Crescent Banking Company is a bank holding company headquartered in Jasper, Georgia with total consolidated assets of approximately $1.0 billion and consolidated shareholders' equity of approximately $22.2 million, representing a book value of $4.14 per share, as of June 30, 2009. The Company has 11 full service offices, a loan production office and a corporate office located in five counties in North Georgia. The Company had approximately 5.4 million shares of common stock outstanding at June 30, 2009. The Company's common stock is quoted on the Nasdaq Capital Market under the symbol "CSNT."

Cautionary Notice Regarding Forward-Looking Statements

Certain of the statements in this Press Release may constitute "forward-looking statements" for purposes of Section 27A of the Securities Act of 1933, as amended (the "Securities Act"), and Section 21E of the Securities Exchange Act of 1934, as amended (the "Exchange Act"), and as such may involve known and unknown risks, uncertainties and other factors which may cause the actual results' performance or achievements of the Company to be materially different from the future results' performance or achievements expressed or implied by such forward-looking statements. All statements other than statements of historical fact are statements that could be forward-looking statements. You can identify forward-looking statements through our use of words such as "believe," "intend," "continue," "hopeful" and other similar words and expressions of the future. Such forward-looking statements include, without limitation, statements about: the Company's work to aggressively identify problem loans and to pursue favorable resolutions of any issues associated with those problem loans; the Company's belief that it has accomplished a vast majority of the items required under the regulatory order that it entered into during the second quarter; the Company's work with its advisors to identify and pursue a variety of strategic alternatives, and the Company's belief that such alternatives, if successful, would improve its liquidity, capital and long-term prospects; and the Company having strong liquidity.

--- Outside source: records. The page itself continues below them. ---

-- ==== Sys2Proof/Machine/Ops.lean ====
section
/-! DEFINITION. The shared operations: one byte of memory (R36, R37), address ranges (R8, R33, R56), the raising of an
error (R83), and the memory accesses of the agents around the block (R7, R100). -/

namespace Sys2Proof.Machine

/-- The byte at an address (R36). -/
def Memory.read : Memory → Nat → Byte
  | [], _ => Memory.blank
  | (k, v) :: m, a => if k = a then v else Memory.read m a

/-- Write one byte (R37), keeping the canonical form. -/
def Memory.write : Memory → Nat → Byte → Memory
  | [], a, v => if v = Memory.blank then [] else [(a, v)]
  | (k, w) :: m, a, v =>
    if a < k then (if v = Memory.blank then (k, w) :: m else (a, v) :: (k, w) :: m)
    else if a = k then (if v = Memory.blank then m else (a, v) :: m)
    else (k, w) :: Memory.write m a v

/-- The address lies in the region. -/
def regionContains (r : Region) (a : Nat) : Bool := decide (r.base ≤ a) && decide (a < r.base + r.size)

/-- The region and `[base, base + n)` share an address. -/
def regionMeets (r : Region) (base n : Nat) : Bool :=
  decide (0 < r.size) && decide (0 < n) && decide (base < r.base + r.size) && decide (r.base < base + n)

/-- The address exists (R31). -/
def inSpace (b : Build) (a : Nat) : Bool := decide (a < b.space)

/-- `MemOK` (R8, R36): the platform memory answers at this address. -/
def answers (b : Build) (a : Nat) : Bool := inSpace b a && b.memOK.any (regionContains · a)

/-- A device with side effects lies at this address (R38). -/
def isDevice (b : Build) (a : Nat) : Bool := b.devices.any (regionContains · a)

/-- `[base, base + n)` covers memory with side effects (R101). -/
def coversDevice (b : Build) (base n : Nat) : Bool := b.devices.any (regionMeets · base n)

/-- The overlap of two regions of `n` bytes (R56 test 5). -/
def regionsOverlap (sb db n : Nat) : Bool := decide (sb < db + n) && decide (db < sb + n)

/-- What an address register of AW bits stores of a 32-bit word: bits `[31:AW]` are RAZ/WI (R18). -/
def truncAddr (b : Build) (v : Word) : Word := BitVec.ofNat 32 (v.toNat % b.space)

/-- The codes held in `ERRCODE` (R82). -/
def errorCode : ErrCode → BitVec 4
  | .busy => 1#4
  | .reserved => 2#4
  | .illegalOp => 3#4
  | .range => 4#4
  | .overlap => 5#4

/-- `raise Error(code)` (R83): the block's one error path. It saves nothing else, changes no mode and goes nowhere (R87),
so there is no return beside it (R88). -/
def raiseError (e : ErrCode) (s : State) : State :=
  { s with blk := { s.blk with err := true, errcode := errorCode e } }

/-- Add an address to a strictly rising list. -/
def insertAddr (a : Nat) : List Nat → List Nat
  | [] => [a]
  | k :: l => if a < k then a :: k :: l else if a = k then k :: l else k :: insertAddr a l

/-- The address lies in the source region `[src, src + N)` of the latched operands (R33). -/
def inSourceRegion (s : State) (a : Nat) : Bool :=
  decide (s.blk.src.toNat ≤ a) && decide (a < s.blk.src.toNat + s.build.pixels)

/-- Another agent's write of one byte lands (R37). A source byte written while `BUSY = 1` is noted: the output bytes that
depend on it and are not yet written become unspecified (R100). -/
def storeFromOutside (a : Nat) (v : Byte) (s : State) : State :=
  { s with
    mem := s.mem.write a v
    dirty := if s.blk.busy && inSourceRegion s a then insertAddr a s.dirty else s.dirty }

/-- Whether an access of the host or another master to image memory goes through to `t` (log 9, log 10). -/
def guardAccess (a : Nat) (s t : State) : Host.Outcome State Fault Refusal :=
  if !inSpace s.build a then .fault .addressOutsideSpace
  else if !answers s.build a then .fault .noAnswer
  else if isDevice s.build a then .refused .deviceAccess
  else .next t

/-- The host's or another master's write of one byte of image memory. -/
def outsideWrite (a : Nat) (v : Byte) (s : State) : Host.Outcome State Fault Refusal :=
  guardAccess a s (storeFromOutside a v s)

/-- The host's read of one byte of image memory. -/
def hostMemRead (a : Nat) (s : State) : Host.Outcome State Fault Refusal :=
  guardAccess a s { s with outside := { s.outside with bytes := s.mem.read a :: s.outside.bytes } }

/-- Another master's read of one byte of image memory. -/
def masterMemRead (a : Nat) (s : State) : Host.Outcome State Fault Refusal :=
  guardAccess a s { s with outside := { s.outside with masterBytes := s.mem.read a :: s.outside.masterBytes } }

/-- The reset input (R96, R97): every register of the block at its reset value; memory, the build and the other agents stay
(log 21). DESIGN CHOICE: the index of free values moves on, so that what comes after draws afresh, among it whether an optional
read stalls the engine (R59, log 7). -/
def resetBlock (s : State) : State := { s with blk := Block.reset, dirty := [], tick := s.tick + 1 }

end Sys2Proof.Machine
end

These forward-looking statements are based upon information presently available to the Company's management and are inherently subjective, uncertain and subject to change due to any number of risks and uncertainties, including, without limitation, those risks and factors discussed in the Company's Annual Report on Form 10-K for the year ended December 31, 2008, and Quarterly Reports for the quarters ended March 31, 2009, and June 30, 2009, under the captions "Special Cautionary Notice Regarding Forward-Looking Statements," "Risk Factors," and otherwise in the Company's reports and filings that it makes with the Securities and Exchange Commission.

You should not place undue reliance on any forward-looking statements, since those statements speak only as of the date that they are made. The Company has no obligation and does not undertake to publicly update, revise or correct any of the forward-looking statements after the date of this Press Release or after the respective dates on which such statements otherwise are made, whether as a result of new information, future events or otherwise, except as otherwise may be required by law.